Required action
Records follow. Copy every line with "sends".

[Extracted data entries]
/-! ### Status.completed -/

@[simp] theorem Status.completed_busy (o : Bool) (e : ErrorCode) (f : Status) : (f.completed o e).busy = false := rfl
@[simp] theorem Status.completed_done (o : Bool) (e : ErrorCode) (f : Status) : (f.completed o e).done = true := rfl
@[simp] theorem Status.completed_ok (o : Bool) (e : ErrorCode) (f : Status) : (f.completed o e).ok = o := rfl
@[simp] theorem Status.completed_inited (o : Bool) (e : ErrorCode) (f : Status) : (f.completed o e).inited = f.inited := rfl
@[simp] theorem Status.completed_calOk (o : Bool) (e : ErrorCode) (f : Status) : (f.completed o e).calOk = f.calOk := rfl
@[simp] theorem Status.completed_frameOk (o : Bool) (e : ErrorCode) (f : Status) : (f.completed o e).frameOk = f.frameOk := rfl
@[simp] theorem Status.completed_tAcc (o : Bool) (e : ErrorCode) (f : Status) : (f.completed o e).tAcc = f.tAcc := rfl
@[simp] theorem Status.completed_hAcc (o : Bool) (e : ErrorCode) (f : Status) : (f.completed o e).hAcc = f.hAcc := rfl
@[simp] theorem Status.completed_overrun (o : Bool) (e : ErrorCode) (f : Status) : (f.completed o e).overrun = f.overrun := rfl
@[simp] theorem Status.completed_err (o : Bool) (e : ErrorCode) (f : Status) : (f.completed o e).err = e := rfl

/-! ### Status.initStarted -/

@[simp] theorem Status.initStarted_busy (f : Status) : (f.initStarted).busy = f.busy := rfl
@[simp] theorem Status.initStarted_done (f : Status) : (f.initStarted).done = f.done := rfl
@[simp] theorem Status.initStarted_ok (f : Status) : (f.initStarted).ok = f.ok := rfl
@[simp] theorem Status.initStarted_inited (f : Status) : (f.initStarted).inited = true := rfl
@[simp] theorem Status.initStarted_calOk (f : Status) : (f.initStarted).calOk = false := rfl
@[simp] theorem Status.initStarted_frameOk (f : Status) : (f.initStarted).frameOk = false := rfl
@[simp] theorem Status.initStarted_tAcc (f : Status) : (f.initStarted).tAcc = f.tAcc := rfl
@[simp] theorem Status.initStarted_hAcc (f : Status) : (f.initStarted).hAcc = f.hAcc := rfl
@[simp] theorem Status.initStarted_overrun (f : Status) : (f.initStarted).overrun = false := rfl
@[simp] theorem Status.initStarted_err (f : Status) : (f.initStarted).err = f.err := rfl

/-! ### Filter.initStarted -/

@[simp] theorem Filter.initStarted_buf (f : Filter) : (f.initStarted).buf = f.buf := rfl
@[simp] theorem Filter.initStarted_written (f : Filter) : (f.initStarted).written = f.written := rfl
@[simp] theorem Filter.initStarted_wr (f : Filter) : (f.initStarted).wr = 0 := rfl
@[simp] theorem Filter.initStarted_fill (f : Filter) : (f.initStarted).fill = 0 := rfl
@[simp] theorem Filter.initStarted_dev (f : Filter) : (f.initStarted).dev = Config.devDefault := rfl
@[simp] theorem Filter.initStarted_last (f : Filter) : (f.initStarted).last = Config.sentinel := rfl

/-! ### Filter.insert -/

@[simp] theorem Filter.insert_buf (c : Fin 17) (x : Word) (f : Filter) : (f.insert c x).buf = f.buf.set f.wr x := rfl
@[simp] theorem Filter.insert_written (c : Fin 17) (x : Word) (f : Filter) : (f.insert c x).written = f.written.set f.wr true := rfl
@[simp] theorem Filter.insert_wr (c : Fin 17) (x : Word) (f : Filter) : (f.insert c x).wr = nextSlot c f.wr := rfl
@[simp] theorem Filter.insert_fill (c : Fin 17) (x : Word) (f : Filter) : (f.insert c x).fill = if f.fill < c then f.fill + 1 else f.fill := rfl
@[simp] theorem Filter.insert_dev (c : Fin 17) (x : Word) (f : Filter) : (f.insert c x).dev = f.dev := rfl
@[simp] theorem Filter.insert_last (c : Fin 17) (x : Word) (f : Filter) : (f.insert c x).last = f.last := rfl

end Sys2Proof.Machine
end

---

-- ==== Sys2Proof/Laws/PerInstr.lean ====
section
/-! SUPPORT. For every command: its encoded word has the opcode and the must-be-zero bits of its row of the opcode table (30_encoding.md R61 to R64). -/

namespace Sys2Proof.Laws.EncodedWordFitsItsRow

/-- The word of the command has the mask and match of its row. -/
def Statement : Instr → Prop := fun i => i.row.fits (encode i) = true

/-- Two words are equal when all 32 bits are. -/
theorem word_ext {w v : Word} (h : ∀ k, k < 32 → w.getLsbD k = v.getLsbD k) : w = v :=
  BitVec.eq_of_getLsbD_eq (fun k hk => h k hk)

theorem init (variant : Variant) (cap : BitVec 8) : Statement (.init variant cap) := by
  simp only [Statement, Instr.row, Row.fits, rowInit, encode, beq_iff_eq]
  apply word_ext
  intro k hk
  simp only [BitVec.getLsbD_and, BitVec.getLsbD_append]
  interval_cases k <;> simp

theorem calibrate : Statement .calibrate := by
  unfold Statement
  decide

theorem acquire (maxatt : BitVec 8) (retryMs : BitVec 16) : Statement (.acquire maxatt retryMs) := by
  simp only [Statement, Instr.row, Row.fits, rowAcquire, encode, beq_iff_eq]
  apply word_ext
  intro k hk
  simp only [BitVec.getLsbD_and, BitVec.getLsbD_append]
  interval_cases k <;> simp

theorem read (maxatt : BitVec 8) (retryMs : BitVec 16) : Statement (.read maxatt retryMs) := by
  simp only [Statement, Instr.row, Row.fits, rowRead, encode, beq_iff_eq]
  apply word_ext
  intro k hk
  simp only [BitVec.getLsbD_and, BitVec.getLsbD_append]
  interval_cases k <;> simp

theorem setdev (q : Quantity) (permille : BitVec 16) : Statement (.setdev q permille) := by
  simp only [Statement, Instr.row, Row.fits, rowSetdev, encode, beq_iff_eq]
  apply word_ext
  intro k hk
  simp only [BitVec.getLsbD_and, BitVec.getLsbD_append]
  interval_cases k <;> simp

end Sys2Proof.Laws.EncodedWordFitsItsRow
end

==

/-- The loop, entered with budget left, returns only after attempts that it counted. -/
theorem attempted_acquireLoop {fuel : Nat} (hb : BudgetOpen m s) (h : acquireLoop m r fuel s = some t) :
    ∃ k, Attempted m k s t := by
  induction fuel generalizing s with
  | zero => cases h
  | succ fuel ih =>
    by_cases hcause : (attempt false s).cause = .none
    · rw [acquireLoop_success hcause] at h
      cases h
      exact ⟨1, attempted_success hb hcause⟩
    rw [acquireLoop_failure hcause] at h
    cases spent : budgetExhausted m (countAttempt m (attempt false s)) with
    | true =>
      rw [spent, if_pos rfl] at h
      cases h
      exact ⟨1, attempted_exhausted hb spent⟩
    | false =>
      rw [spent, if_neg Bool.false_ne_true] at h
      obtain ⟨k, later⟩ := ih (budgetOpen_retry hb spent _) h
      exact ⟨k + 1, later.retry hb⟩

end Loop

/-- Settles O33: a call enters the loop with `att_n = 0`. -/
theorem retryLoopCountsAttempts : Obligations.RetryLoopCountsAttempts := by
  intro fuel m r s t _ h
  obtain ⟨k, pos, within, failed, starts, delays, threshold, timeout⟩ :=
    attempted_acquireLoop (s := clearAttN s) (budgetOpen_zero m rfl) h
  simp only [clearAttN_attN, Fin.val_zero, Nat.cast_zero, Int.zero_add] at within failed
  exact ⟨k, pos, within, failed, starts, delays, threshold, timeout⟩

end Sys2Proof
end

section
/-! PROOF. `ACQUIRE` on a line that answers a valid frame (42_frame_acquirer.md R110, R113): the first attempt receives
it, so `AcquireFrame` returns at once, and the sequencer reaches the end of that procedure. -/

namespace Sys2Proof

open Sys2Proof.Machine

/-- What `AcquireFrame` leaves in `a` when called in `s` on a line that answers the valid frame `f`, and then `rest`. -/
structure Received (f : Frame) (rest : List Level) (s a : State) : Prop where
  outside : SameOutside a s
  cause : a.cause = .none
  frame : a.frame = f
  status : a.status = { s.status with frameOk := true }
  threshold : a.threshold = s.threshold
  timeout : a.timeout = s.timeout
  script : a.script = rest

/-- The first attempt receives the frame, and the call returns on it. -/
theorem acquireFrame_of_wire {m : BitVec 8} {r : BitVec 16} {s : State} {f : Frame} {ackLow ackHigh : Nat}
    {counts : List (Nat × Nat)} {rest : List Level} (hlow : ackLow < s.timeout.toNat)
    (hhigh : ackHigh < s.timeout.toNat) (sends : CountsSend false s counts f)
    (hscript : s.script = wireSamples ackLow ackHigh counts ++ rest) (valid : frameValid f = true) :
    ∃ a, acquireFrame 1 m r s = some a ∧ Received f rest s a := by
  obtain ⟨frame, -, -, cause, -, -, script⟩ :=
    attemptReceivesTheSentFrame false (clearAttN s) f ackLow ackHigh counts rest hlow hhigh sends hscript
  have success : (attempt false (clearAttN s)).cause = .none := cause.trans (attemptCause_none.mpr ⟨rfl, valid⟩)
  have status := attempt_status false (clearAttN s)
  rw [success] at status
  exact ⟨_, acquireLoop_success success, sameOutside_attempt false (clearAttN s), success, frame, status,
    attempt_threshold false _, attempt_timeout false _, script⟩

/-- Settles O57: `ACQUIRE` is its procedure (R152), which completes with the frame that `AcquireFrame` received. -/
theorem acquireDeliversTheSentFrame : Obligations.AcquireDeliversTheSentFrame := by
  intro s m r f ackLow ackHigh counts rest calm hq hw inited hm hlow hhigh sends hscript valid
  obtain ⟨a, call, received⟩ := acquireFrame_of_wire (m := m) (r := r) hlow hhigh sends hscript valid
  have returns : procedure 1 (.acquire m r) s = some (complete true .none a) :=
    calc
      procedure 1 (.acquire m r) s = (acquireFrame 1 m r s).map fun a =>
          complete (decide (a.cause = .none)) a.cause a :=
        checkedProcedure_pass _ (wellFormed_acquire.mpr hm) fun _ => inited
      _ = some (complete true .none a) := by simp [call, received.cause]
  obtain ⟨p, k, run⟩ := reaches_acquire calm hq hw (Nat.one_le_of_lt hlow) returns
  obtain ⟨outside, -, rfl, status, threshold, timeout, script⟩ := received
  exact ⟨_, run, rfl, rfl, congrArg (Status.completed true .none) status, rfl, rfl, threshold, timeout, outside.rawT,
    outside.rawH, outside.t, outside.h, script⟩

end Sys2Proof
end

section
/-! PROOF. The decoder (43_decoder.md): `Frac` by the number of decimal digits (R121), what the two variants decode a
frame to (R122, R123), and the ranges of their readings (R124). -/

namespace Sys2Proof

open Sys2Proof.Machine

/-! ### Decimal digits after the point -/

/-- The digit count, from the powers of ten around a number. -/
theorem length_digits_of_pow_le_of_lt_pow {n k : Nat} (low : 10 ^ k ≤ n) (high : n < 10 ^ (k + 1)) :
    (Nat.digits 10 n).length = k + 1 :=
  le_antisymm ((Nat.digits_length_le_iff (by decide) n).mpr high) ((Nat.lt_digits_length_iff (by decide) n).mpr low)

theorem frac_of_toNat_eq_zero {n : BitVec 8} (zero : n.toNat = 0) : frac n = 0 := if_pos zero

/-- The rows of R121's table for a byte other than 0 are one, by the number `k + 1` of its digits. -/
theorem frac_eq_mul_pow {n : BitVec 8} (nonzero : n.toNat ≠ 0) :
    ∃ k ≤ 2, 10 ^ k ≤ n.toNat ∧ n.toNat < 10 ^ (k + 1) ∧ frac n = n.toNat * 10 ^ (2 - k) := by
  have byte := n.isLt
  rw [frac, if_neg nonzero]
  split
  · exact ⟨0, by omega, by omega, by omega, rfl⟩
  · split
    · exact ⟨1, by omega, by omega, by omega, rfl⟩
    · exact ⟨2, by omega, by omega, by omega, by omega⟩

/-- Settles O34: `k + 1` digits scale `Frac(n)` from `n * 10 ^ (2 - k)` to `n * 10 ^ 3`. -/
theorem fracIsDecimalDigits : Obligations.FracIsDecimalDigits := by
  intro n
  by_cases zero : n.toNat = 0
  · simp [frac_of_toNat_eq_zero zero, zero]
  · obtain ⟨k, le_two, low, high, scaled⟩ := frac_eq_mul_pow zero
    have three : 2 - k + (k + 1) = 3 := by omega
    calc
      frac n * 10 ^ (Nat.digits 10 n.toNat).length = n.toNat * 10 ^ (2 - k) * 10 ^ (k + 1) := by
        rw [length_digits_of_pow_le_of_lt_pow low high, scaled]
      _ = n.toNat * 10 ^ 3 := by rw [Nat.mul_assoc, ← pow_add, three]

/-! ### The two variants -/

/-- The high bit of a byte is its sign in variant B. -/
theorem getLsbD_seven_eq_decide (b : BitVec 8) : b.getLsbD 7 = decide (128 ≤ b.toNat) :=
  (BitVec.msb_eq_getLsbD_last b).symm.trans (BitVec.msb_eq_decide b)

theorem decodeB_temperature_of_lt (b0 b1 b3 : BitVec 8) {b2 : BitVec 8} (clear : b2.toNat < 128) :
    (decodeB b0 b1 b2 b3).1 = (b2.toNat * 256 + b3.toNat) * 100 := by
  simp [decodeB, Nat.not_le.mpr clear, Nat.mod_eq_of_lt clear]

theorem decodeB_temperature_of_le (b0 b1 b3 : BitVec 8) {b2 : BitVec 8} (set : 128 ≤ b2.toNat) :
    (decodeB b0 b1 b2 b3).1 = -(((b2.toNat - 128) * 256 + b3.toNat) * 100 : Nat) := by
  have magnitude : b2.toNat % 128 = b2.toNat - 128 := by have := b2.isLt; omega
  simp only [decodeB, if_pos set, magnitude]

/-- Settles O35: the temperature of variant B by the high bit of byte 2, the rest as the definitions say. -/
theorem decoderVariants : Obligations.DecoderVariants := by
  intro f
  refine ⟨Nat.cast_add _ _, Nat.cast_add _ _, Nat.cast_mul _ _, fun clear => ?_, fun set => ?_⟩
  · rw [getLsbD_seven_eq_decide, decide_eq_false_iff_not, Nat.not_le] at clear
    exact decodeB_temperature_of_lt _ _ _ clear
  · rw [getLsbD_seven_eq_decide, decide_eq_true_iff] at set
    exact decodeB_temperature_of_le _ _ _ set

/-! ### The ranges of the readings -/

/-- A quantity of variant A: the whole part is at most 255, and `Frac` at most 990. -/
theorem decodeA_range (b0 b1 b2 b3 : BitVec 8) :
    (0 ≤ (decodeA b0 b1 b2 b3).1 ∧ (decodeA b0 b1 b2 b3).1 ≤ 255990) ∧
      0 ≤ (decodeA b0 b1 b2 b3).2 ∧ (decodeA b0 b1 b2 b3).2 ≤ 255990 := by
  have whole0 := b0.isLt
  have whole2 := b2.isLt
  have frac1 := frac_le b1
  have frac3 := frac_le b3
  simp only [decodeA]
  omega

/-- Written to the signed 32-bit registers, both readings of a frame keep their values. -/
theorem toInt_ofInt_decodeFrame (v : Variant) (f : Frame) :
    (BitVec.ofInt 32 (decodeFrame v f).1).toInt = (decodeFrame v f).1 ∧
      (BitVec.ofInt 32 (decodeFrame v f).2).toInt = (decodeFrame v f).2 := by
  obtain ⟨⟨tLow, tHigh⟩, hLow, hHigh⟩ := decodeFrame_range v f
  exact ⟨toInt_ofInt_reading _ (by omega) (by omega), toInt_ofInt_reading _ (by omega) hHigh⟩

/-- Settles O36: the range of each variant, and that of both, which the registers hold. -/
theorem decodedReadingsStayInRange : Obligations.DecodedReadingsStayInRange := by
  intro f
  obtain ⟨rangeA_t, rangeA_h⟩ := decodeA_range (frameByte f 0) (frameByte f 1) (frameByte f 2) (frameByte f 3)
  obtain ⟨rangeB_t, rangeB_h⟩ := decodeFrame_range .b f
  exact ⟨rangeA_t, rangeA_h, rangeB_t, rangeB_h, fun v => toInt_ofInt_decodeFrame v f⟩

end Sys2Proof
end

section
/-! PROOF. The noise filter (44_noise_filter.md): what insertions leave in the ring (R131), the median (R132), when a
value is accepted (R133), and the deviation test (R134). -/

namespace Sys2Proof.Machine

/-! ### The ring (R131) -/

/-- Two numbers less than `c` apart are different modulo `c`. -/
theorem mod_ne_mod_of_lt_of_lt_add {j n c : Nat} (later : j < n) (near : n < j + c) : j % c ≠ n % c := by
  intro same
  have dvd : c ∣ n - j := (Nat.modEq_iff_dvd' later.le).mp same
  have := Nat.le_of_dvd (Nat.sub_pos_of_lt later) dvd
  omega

Response box
    (hhigh : ackHigh < s.timeout.toNat) (sends : CountsSend false s counts f)
    attemptReceivesTheSentFrame false (clearAttN s) f ackLow ackHigh counts rest hlow hhigh sends hscript
  intro s m r f ackLow ackHigh counts rest calm hq hw inited hm hlow hhigh sends hscript valid
  obtain ⟨a, call, received⟩ := acquireFrame_of_wire (m := m) (r := r) hlow hhigh sends hscript valid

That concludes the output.